Dataset records
══════

/-- R254: any value written to EXC clears it, busy or not, and nothing else; an exception already recorded changes
nothing in how a command is accepted or how a byte of ARG_A to ARG_C, TXBUF, UID, CMPUID or KEY is stored, and is still
recorded afterwards; a second exception while one is recorded changes nothing. -/
def Obligations.ExceptionRecordBlocksNothing : Prop :=
  ∀ (s : State) (e : Option Cause),
    (∀ v, hostWrite 0x08 v s = .next { s with exc := none }) ∧
    (∀ i : Instr, s.busy = false → i.wellFormed s.cfg = true →
      ∃ t, exec i s = .next t ∧ exec i { s with exc := e } = .next { t with exc := e }) ∧
    (∀ a v : Byte, s.busy = false → isInputAddr a → a.toNat ≠ 0x00 →
      ∃ t, hostWrite a v s = .next t ∧ hostRead a t = v ∧
        hostWrite a v { s with exc := e } = .next { t with exc := e }) ∧
    (∀ c, s.exc ≠ none → raiseException c s = s)

/-! The host port. -/

/-- From R61 and R63: the byte a host read returns, address by address; a reserved address reads as 0x00. Nothing of the
machine changes. That what was read is appended to `hostReads`, a field of the model's own, is the model's choice (DESIGN
CHOICE, log entry 13). The reserved bits of CODE, PSTATE, RXLEN and EXC: `Obligations.StatusRegisterNumbers`. -/
def Obligations.HostReadsByTheMap : Prop :=
  ∀ s : State,
    (∀ (a : Byte) (turns : List Turn), configOk s.cfg = true → s.schedule = .hostRead a :: turns →
      step s = .next { s with schedule := turns, hostReads := s.hostReads ++ [(a, hostRead a s)] }) ∧
    hostRead 0x00 s = s.op ∧ hostRead 0x01 s = s.argA ∧ hostRead 0x02 s = s.argB ∧ hostRead 0x03 s = s.argC ∧
    hostRead 0x04 s = (if s.busy then 1 else 0) + (if s.result then 2 else 0) ∧
    hostRead 0x05 s = statusByte s.code ∧ hostRead 0x06 s = pstateByte s.pstate ∧
    hostRead 0x07 s = BitVec.ofNat 8 s.rxlen ∧ hostRead 0x08 s = excByte s.exc ∧
    (∀ (i : Nat) (h : i < 64), hostRead (BitVec.ofNat 8 (0x40 + i)) s = s.txbuf[i]) ∧
    (∀ (i : Nat) (h : i < 64), hostRead (BitVec.ofNat 8 (0x80 + i)) s = s.rxbuf[i]) ∧
    (∀ (i : Nat) (h : i < 5), hostRead (BitVec.ofNat 8 (0xC0 + i)) s = s.uid[i]) ∧
    (∀ (i : Nat) (h : i < 4), hostRead (BitVec.ofNat 8 (0xC8 + i)) s = s.cmpuid[i]) ∧
    (∀ (i : Nat) (h : i < 6), hostRead (BitVec.ofNat 8 (0xD0 + i)) s = s.key[i]) ∧
    (∀ (i : Nat) (h : i < 2), hostRead (BitVec.ofNat 8 (0xD8 + i)) s = s.crcres[i]) ∧
    (∀ a : Byte, isReservedAddr a → hostRead a s = 0x00)

/-- From R22, R24, R26, R29, R32 and R61: the numbers the status registers hold, and that their reserved bits read as 0; of
RXLEN's bit 7 under the invariant, which excludes an RXLEN above 64 (DEDUCED, log entry 25). -/
def Obligations.StatusRegisterNumbers : Prop :=
  (∀ s : State,
    ((hostRead 0x04 s).getLsbD 0 = s.busy ∧ (hostRead 0x04 s).getLsbD 1 = s.result ∧ (hostRead 0x04 s).toNat < 4) ∧
    (hostRead 0x05 s).toNat ≤ 10 ∧ (hostRead 0x06 s).toNat ≤ 6 ∧ (hostRead 0x08 s).toNat ≤ 3 ∧
    (s.inv = true → (hostRead 0x07 s).toNat ≤ 64)) ∧
  [Status.ok, .protocolError, .parityError, .crcError, .collisionError, .bufferOverflow, .tempError, .writeError,
    .timeOut, .bccError, .generalStatusError].map statusByte = [0, 1, 2, 3, 4, 5, 6, 7, 8, 9, 10] ∧
  [PState.idle, .requested, .uidPending, .uidAcquired, .selected, .authenticated, .halted].map pstateByte =
    [0, 1, 2, 3, 4, 5, 6] ∧
  [none, some Cause.illegalOpcode, some .badOperand, some .cmdWhileBusy].map excByte = [0, 1, 2, 3]

/-- R62 while BUSY = 0, for every address but OP: a byte of ARG_A to ARG_C, TXBUF, UID, CMPUID or KEY is stored and reads
back, every other address reads as before, and no hidden state changes; a read-only or reserved address ignores the
write. EXC is cleared: `Obligations.ExceptionRecordBlocksNothing`. -/
def Obligations.HostWriteStoresOneByte : Prop :=
  ∀ (s : State) (a v : Byte), s.busy = false →
    (isInputAddr a → a.toNat ≠ 0x00 →
      ∃ t, hostWrite a v s = .next t ∧ hostRead a t = v ∧ (∀ b, b ≠ a → hostRead b t = hostRead b s) ∧
        t.pos = s.pos ∧ t.rstN = s.rstN ∧ t.history = s.history ∧ t.cfg = s.cfg ∧ t.schedule = s.schedule ∧
        t.answers = s.answers ∧ t.hostReads = s.hostReads ∧ t.epoch = s.epoch) ∧
    (isReadOnlyAddr a ∨ isReservedAddr a → hostWrite a v s = .next s)

/-- R64: a reserved host address reads as 0x00 and ignores writes, busy or not, and neither raises an exception. -/
def Obligations.ReservedAddressesDoNothing : Prop :=
  ∀ (s : State) (a v : Byte), isReservedAddr a → hostRead a s = 0x00 ∧ hostWrite a v s = .next s

/-! Reset. -/

/-- R281: what reset leaves. The buffers are free draws (log entry 3) and no clause is about their bytes. An idle
sequencer does nothing: it waits for a host write to OP. -/
def Obligations.ResetValues : Prop :=
  State.reset.op = 0x00 ∧ State.reset.argA = 0x00 ∧ State.reset.argB = 0x00 ∧ State.reset.argC = 0x00 ∧
  hostRead 0x04 State.reset = 0x00 ∧ hostRead 0x05 State.reset = 0x00 ∧ hostRead 0x06 State.reset = 0x00 ∧
  hostRead 0x07 State.reset = 0x00 ∧ hostRead 0x08 State.reset = 0x00 ∧ State.reset.pos = .idle ∧
  State.reset.busy = false ∧ State.reset.rstN = true ∧ State.reset.history = [] ∧
  sequencerStep State.reset = State.reset
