-- ==== Sys2Proof/Laws/Run.lean ====
section
/-! SUPPORT. Runs of the sequencer, one lemma per shared procedure: a row of outputs, a bulk read, a poll, and then
communicate, calculateCRC and waitForBootUp as a whole, under a script of answers. Each says what the run comes to:
the procedure's return to its caller in a state whose history, answers and receive registers are given. -/

namespace Sys2Proof.Machine

/-! Steps. -/

/-- With a legal configuration and no turn scheduled, a step is a sequencer step. -/
theorem step_quiet {s : State} (hc : configOk s.cfg = true) (hs : s.schedule = []) :
    step s = .next (sequencerStep s) := by simp [step, hc, hs]

@[simp] theorem sequencerStep_idle {s : State} (h : s.pos = .idle) : sequencerStep s = s := by
  simp [sequencerStep, h]

/-- The step at an output. -/
theorem sequencerStep_output {s : State} (h : s.pos = .idle) (o : Out) (rest : List Out) (next : After) :
    sequencerStep (toOutput o rest next s) = afterOutput rest next (drive o s) := by
  have : leavePosition (toOutput o rest next s) = s := by cases s; cases h; rfl
  simp [sequencerStep, this]

theorem answerTo_toInput (a b : Byte) (k : Await) (s : State) : answerTo a (toInput b k s) = answerTo a s := rfl

/-- The step at an input. -/
theorem sequencerStep_input {s : State} (h : s.pos = .idle) (a : Byte) (k : Await) :
    sequencerStep (toInput a k s) = answered k (answerTo a s) (afterRead a s) := by
  have : leavePosition (toInput a k s) = s := by cases s; cases h; rfl
  simp [sequencerStep, this, answerTo_toInput]

/-- A scripted answer is the next of the script. -/
theorem answerTo_cons {s : State} {v : Byte} {vs : List Byte} (h : s.answers = v :: vs) (a : Byte) :
    answerTo a s = v := by simp [answerTo, h]

/-- The state after events `es`, with the script cut to `ys`. -/
def State.moved (s : State) (es : List BusEvent) (ys : List Byte) : State :=
  { s with history := s.history ++ es, answers := ys }

theorem State.moved_moved (s : State) (es fs : List BusEvent) (xs ys : List Byte) :
    (s.moved es xs).moved fs ys = s.moved (es ++ fs) ys := by simp [State.moved]

theorem State.moved_self (s : State) : s.moved [] s.answers = s := by simp [State.moved]

@[simp] theorem State.moved_answers (s : State) (es : List BusEvent) (ys : List Byte) :
    (s.moved es ys).answers = ys := rfl
@[simp] theorem State.moved_pos (s : State) (es : List BusEvent) (ys : List Byte) : (s.moved es ys).pos = s.pos := rfl
@[simp] theorem State.moved_cfg (s : State) (es : List BusEvent) (ys : List Byte) : (s.moved es ys).cfg = s.cfg := rfl

/-- The step at an input whose answer is scripted. -/
theorem sequencerStep_scripted {s : State} (h : s.pos = .idle) (a : Byte) (k : Await) {v : Byte} {vs : List Byte}
    (ha : s.answers = v :: vs) : sequencerStep (toInput a k s) = answered k v (s.moved [.r a v] vs) := by
  rw [sequencerStep_input h, answerTo_cons ha]
  simp [afterRead, State.moved, answerTo_cons ha, ha]

theorem sequencerSteps_add (m n : Nat) (s : State) :
    sequencerSteps (m + n) s = sequencerSteps n (sequencerSteps m s) := by
  induction m generalizing s with
  | zero => simp [sequencerSteps]
  | succ m ih => simpa [sequencerSteps, Nat.succ_add] using ih (sequencerStep s)

theorem sequencerSteps_one (s : State) : sequencerSteps 1 s = sequencerStep s := rfl

/-! Rows of outputs. -/

/-- The event of a write. -/
def outEvent : Out → BusEvent
  | .write a v => .w a v
  | .pin l => .p l

/-- The writes of a row leave RST_N alone. -/
def isWrite : Out → Bool
  | .write _ _ => true
  | .pin _ => false

theorem drive_write_eq {o : Out} (h : isWrite o = true) (s : State) :
    drive o s = s.moved [outEvent o] s.answers := by cases o <;> simp_all [isWrite, drive, outEvent, State.moved]

/-- A row of writes runs to what follows it. -/
theorem writes_run (rest : List Out) (next : After) (o : Out) (s : State) (h : s.pos = .idle)
    (hw : isWrite o = true) (hr : rest.all isWrite = true) :
    sequencerSteps (rest.length + 1) (toOutput o rest next s) =
      proceed next (s.moved ((o :: rest).map outEvent) s.answers) := by
  induction rest generalizing o s with
  | nil => simp [sequencerSteps, sequencerStep_output h, drive_write_eq hw, afterOutput]
  | cons o' rest ih =>
    simp only [List.all_cons, Bool.and_eq_true] at hr
    rw [List.length_cons, Nat.add_comm, sequencerSteps_add, sequencerSteps_one, sequencerStep_output h,
      drive_write_eq hw]
    rw [show afterOutput (o' :: rest) next (s.moved [outEvent o] s.answers)
        = toOutput o' rest next (s.moved [outEvent o] s.answers) from rfl]
    rw [ih o' (s.moved [outEvent o] s.answers) h hr.1 hr.2, State.moved_answers, State.moved_moved]
    rfl

theorem writesOf_all_isWrite (a : Byte) (xs : List Byte) : (writesOf a xs).all isWrite = true := by
  simp [writesOf, isWrite]
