-- ==== Sys2Proof/Laws/Commands.lean ====
section
/-! SUPPORT. Runs inside single commands: SELFTEST's fill poll with its capture (R138), and WAITUID's two bodies (R184)
with what ISPRES and GETUID decide from a received frame (R181, R182). -/

namespace Sys2Proof.Machine

/-! SELFTEST. -/

/-- The fill poll when its budget runs out (R138): idle, self-test off, TimeOut. -/
theorem fill_exhausted_run (ms ys : List Byte) (s : State) (h : s.pos = .idle) (ha : s.answers = ms ++ ys)
    (hl : ms.length = s.cfg.selftestPollMax) (hp : s.cfg.selftestPollMax ≠ 0)
    (hm : ∀ v ∈ ms, (v &&& s.cfg.mLevel).toNat < 64) :
    sequencerSteps (ms.length + 2) (toInput s.cfg.regFifoLevel (.fill 0) s) =
      finish .timeOut false (s.moved (readEvents s.cfg.regFifoLevel ms ++
        [.w s.cfg.regCommand (commandByte s.cfg.cmdIdle), .w s.cfg.regAutoTest s.cfg.autoTestOff]) ys) := by
  obtain ⟨ks, v, rfl⟩ := List.eq_nil_or_concat ms |>.resolve_left (by rintro rfl; simp at hl; omega)
  simp only [List.concat_eq_append] at *
  have hk : ks.length + 1 = s.cfg.selftestPollMax := by simpa using hl
  rw [show (ks ++ [v]).length + 2 = ks.length + (1 + (1 + 1)) by simp, sequencerSteps_add,
    fill_misses ks (v :: ys) s h (by simpa using ha) (by omega) (fun w hw => hm w (by simp [hw])), sequencerSteps_add,
    sequencerSteps_one, sequencerStep_scripted (vs := ys) (State.moved_idle h _ _) _ _ rfl, State.moved_moved]
  have hv : ¬ 64 ≤ (v &&& s.cfg.mLevel).toNat := by have := hm v (by simp); omega
  have hans : ∀ t : State, t.cfg = s.cfg → answered (.fill ks.length) v t =
      toOutput (.write s.cfg.regCommand (commandByte s.cfg.cmdIdle)) [.write s.cfg.regAutoTest s.cfg.autoTestOff]
        .fillTimeOut t := by
    intro t ht; unfold answered fillPolled; rw [ht]
    exact (if_neg hv).trans (if_pos hk)
  rw [hans (s.moved _ _) rfl]
  refine (writes_run [.write s.cfg.regAutoTest s.cfg.autoTestOff] .fillTimeOut _ _ (State.moved_idle h _ _)
    rfl rfl).trans ?_
  simp [proceed, State.moved, outEvent, readEvents]

/-- The fill poll when the FIFO fills (R138): idle, 64 bytes read, self-test off, and the comparison. -/
theorem fill_capture_run (ms ys xs : List Byte) (full : Byte) (s : State) (h : s.pos = .idle)
    (ha : s.answers = ms ++ full :: (xs ++ ys)) (hl : ms.length < s.cfg.selftestPollMax)
    (hf : 64 ≤ (full &&& s.cfg.mLevel).toNat) (hx : xs.length = 64)
    (hm : ∀ v ∈ ms, (v &&& s.cfg.mLevel).toNat < 64) :
    sequencerSteps (ms.length + 1 + 1 + 64 + 1) (toInput s.cfg.regFifoLevel (.fill 0) s) =
      selftestJudged xs (s.moved (readEvents s.cfg.regFifoLevel (ms ++ [full]) ++
        [.w s.cfg.regCommand (commandByte s.cfg.cmdIdle)] ++ readEvents s.cfg.regFifoData xs ++
        [.w s.cfg.regAutoTest s.cfg.autoTestOff]) ys) := by
  obtain ⟨b, bs, rfl⟩ : ∃ b bs, xs = b :: bs := by
    cases xs with
    | nil => simp at hx
    | cons b bs => exact ⟨b, bs, rfl⟩
  have hbs : bs.length = 63 := by simpa using hx
  rw [sequencerSteps_add, sequencerSteps_add, sequencerSteps_add, sequencerSteps_add,
    fill_misses ms _ s h ha hl hm, sequencerSteps_one, sequencerSteps_one, sequencerSteps_one,
    sequencerStep_scripted (vs := b :: bs ++ ys) (State.moved_idle h _ _) _ _ rfl, State.moved_moved]
  have hans : ∀ t : State, t.cfg = s.cfg → answered (.fill ms.length) full t =
      toOutput (.write s.cfg.regCommand (commandByte s.cfg.cmdIdle)) [] .capture t := by
    intro t ht; unfold answered fillPolled; rw [ht]
    exact if_pos hf
  rw [hans (s.moved _ _) rfl, sequencerStep_output (State.moved_idle h _ _)]
  rw [show ∀ t : State, t.cfg = s.cfg →
      afterOutput [] .capture (drive (.write s.cfg.regCommand (commandByte s.cfg.cmdIdle)) t) =
        toInput s.cfg.regFifoData (.bulk s.cfg.regFifoData 63 [] .selftest)
          (t.moved [.w s.cfg.regCommand (commandByte s.cfg.cmdIdle)] t.answers) from fun t ht => by rw [← ht]; rfl]
  rotate_left
  · rfl
  have hb := bulk_run s.cfg.regFifoData .selftest bs ys [] b
    ((s.moved (readEvents s.cfg.regFifoLevel ms ++ [.r s.cfg.regFifoLevel full]) (b :: bs ++ ys)).moved
      [.w s.cfg.regCommand (commandByte s.cfg.cmdIdle)] (b :: bs ++ ys)) h rfl
  rw [hbs] at hb
  rw [State.moved_answers, show (64 : Nat) = 63 + 1 from rfl, hb]
  rw [show ∀ t, bulkReturns .selftest ([] ++ b :: bs) t =
    toOutput (.write t.cfg.regAutoTest t.cfg.autoTestOff) [] (.judge (b :: bs)) t from fun _ => rfl]
  rw [sequencerStep_output (by simpa using h)]
  simp [afterOutput, proceed, drive, State.moved, readEvents]

/-! ISPRES, GETUID, WAITUID. -/

/-- A card command's exchange receives at most 64 bytes (R160). -/
theorem ComRun.data_length_le {x : ComRun} {cfg : Config} (hx : x.fitsFrame cfg) : x.data.length ≤ 64 := by
  obtain ⟨_, h⟩ := hx
  unfold ComRun.data
  split
  · rename_i he; rw [he] at h; have := h.2.2.2; omega
  · simp

/-- GETUID's copy (R182), when RXBUF holds the bytes just received. -/
theorem copyUid_received {t : State} {xs : List Byte} {b : Vector Byte 64} (h1 : t.rxlen = xs.length)
    (h2 : t.rxbuf = storeBytes xs b) (h3 : xs.length ≤ 64) :
    copyUid t = { t with uid := storeBytes (xs.take 5) t.uid } := by
  unfold copyUid
  rw [h1, h2, firstBytes_storeBytes _ _ _ (by omega) (by omega), Nat.min_comm, ← List.take_take]
  simp

theorem atqaPresent_iff {x : ComRun} {t : State} (h : t.rxlen = x.data.length) :
    atqaPresent (x.status t.cfg) t = true ↔ x.present t.cfg := by
  simp [atqaPresent, isOk, ComRun.present, h]

theorem getuidStatus_ok_iff {y : ComRun} {t : State} {b : Vector Byte 64} (hl : y.data.length ≤ 64)
    (h : t.rxlen = y.data.length) (hb : t.rxbuf = storeBytes y.data b) :
    getuidStatus (y.status t.cfg) (copyUid t) = .ok ↔ y.readsUid t.cfg := by
  rw [copyUid_received h hb hl]
  unfold getuidStatus ComRun.readsUid
  by_cases hs : y.status t.cfg = .ok
  · simp only [hs, ne_eq, not_true, if_false, h, true_and, ite_not]
    split
    · rename_i h5
      obtain ⟨a, b, c, d, e, hd⟩ : ∃ a b c d e, y.data = [a, b, c, d, e] := by
        match hd : y.data, h5 with
        | [a, b, c, d, e], _ => exact ⟨a, b, c, d, e, rfl⟩
      rw [hd]
      have hv : uidValid (storeBytes [a, b, c, d, e] t.uid) = decide (e = a ^^^ b ^^^ c ^^^ d) := by
        simp [uidValid, bccOf, bcc, Bool.beq_eq_decide_eq]
      show (if uidValid (storeBytes [a, b, c, d, e] t.uid) = true then _ else _) = _ ↔ _
      rw [hv]
      constructor
      · intro hh
        refine ⟨a, b, c, d, ?_⟩
        simp at hh
        simp [hh]
      · rintro ⟨a', b', c', d', he⟩
        simp at he
        obtain ⟨rfl, rfl, rfl, rfl, rfl⟩ := he
        simp
    · rename_i h5
      constructor
      · simp
      · rintro ⟨a, b, c, d, he⟩
        rw [he] at h5
        simp at h5
  · simp [hs]

/-- WAITUID's ISPRES body finds no card (R184): again. -/
theorem waitPresent_absent {x : ComRun} (t : State) {cfg : Config} (hc : t.cfg = cfg) (h : t.rxlen = x.data.length)
    (hn : ¬ x.present cfg) :
    waitPresentReturned (x.status cfg) t = startIspres .waitPresent (setPState .idle t) := by
  subst hc
  have hf : ¬ atqaPresent (x.status t.cfg) t = true := fun e => hn ((atqaPresent_iff h).1 e)
  rw [waitPresentReturned, if_neg hf, ispresState, if_neg hf]

/-- WAITUID's ISPRES body finds a card (R184): on with the GETUID body. -/
theorem waitPresent_found {x : ComRun} (t : State) {cfg : Config} (hc : t.cfg = cfg) (h : t.rxlen = x.data.length)
    (hn : x.present cfg) :
    waitPresentReturned (x.status cfg) t = startGetuid .waitUid (setPState .requested t) := by
  subst hc
  have hf := (atqaPresent_iff h).2 hn
  rw [waitPresentReturned, if_pos hf, ispresState, if_pos hf]

/-- WAITUID's GETUID body reads no valid UID (R184): again. -/
theorem waitUid_unread {y : ComRun} (t : State) {cfg : Config} (hc : t.cfg = cfg) {b : Vector Byte 64}
    (hl : y.data.length ≤ 64) (h : t.rxlen = y.data.length) (hb : t.rxbuf = storeBytes y.data b)
    (hn : ¬ y.readsUid cfg) :
    waitUidReturned (y.status cfg) t =
      startIspres .waitPresent (setPState .idle { t with uid := storeBytes (y.data.take 5) t.uid }) := by
  subst hc
  have hf : ¬ getuidStatus (y.status t.cfg) (copyUid t) = .ok := fun e => hn ((getuidStatus_ok_iff hl h hb).1 e)
  rw [waitUidReturned, if_neg hf, getuidState, if_neg hf, copyUid_received h hb hl]

/-- WAITUID's GETUID body reads a valid UID (R184): the command finishes. -/
theorem waitUid_read {y : ComRun} (t : State) {cfg : Config} (hc : t.cfg = cfg) {b : Vector Byte 64}
    (hl : y.data.length ≤ 64) (h : t.rxlen = y.data.length) (hb : t.rxbuf = storeBytes y.data b)
    (hn : y.readsUid cfg) :
    waitUidReturned (y.status cfg) t =
      finish .ok true (setPState .uidAcquired { t with uid := storeBytes (y.data.take 5) t.uid }) := by
  subst hc
  have hf := (getuidStatus_ok_iff hl h hb).2 hn
  rw [waitUidReturned, if_pos hf, getuidState, if_pos hf, copyUid_received h hb hl]

end Sys2Proof.Machine
end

══════

■ To do ■
Please transcribe exactly the lines above from the line that has "sequencer does nothing: it" up to and including the line that has "sequencer step. -/"; no other line belongs in the answer.

■ Answer section ■
sequencer does nothing: it waits for a host write to OP. -/
def Obligations.ResetValues : Prop :=
  State.reset.op = 0x00 ∧ State.reset.argA = 0x00 ∧ State.reset.argB = 0x00 ∧ State.reset.argC = 0x00 ∧
  hostRead 0x04 State.reset = 0x00 ∧ hostRead 0x05 State.reset = 0x00 ∧ hostRead 0x06 State.reset = 0x00 ∧
  hostRead 0x07 State.reset = 0x00 ∧ hostRead 0x08 State.reset = 0x00 ∧ State.reset.pos = .idle ∧
  State.reset.busy = false ∧ State.reset.rstN = true ∧ State.reset.history = [] ∧
  sequencerStep State.reset = State.reset
-- ==== Sys2Proof/Laws/Run.lean ====
section
/-! SUPPORT. Runs of the sequencer, one lemma per shared procedure: a row of outputs, a bulk read, a poll, and then
communicate, calculateCRC and waitForBootUp as a whole, under a script of answers. Each says what the run comes to:
the procedure's return to its caller in a state whose history, answers and receive registers are given. -/

namespace Sys2Proof.Machine

/-! Steps. -/

/-- With a legal configuration and no turn scheduled, a step is a sequencer step. -/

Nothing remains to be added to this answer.